Asegura tu viaje en la nube con nosotros

What is Apache Spark-Hadoop?

Apache Spark is a light and fast cluster computing technology, intended for fast computation. It is based on Hadoop MapReduce and it covers the MapReduce model to professionally use it for additional types of computations, which comprises collaborative queries and stream processing. The main feature of Spark is its in-memory cluster computing that surges the processing speed of an application. Spark is intended to cover a wide variety of assignments such as batch requests, iterative algorithms, interactive queries and streaming.

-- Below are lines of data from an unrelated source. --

-- ==== Sys2Proof/Machine/Flags.lean ====
section
/-! DEFINITION. The core has no status flags (10_state.md R25): no instruction computes a carry, an
overflow or a zero flag. What EX writes in the two fields that would hold a branch's results. -/

namespace Sys2Proof.Machine

/-- EX/MEM.zero after EX: not applicable (R25, R111). -/
def zeroFlag : Option Bool := none

/-- EX/MEM.branchTarget after EX: not applicable (R111, R172). -/
def branchTargetValue : Option Word := none

end Sys2Proof.Machine
end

Apache Spark has become the engine to improve numerous of the competences of the ever-present Apache Hadoop setting. For Big Data, Apache Spark meets a lot of requirements and runs natively on Apache Hadoop’s YARN. By running Apache Spark in Apache Hadoop environment, gain all the safety, governance, and scalability characteristic to that platform. Apache Spark is also very well integrated with Apache Hive and advances access to all Apache Hadoop tables utilizing integrated security.

The engine was established at the University of California, Berkeley’s AMPLab and was given to Apache Software Foundation in 2013.

Spark jobs can be coded in Java, Scala, Python, R, and SQL. It delivers out of the box libraries for Machine Learning, Graph Processing, Streaming and SQL like data-processing. It also has an optimized engine for general execution graph.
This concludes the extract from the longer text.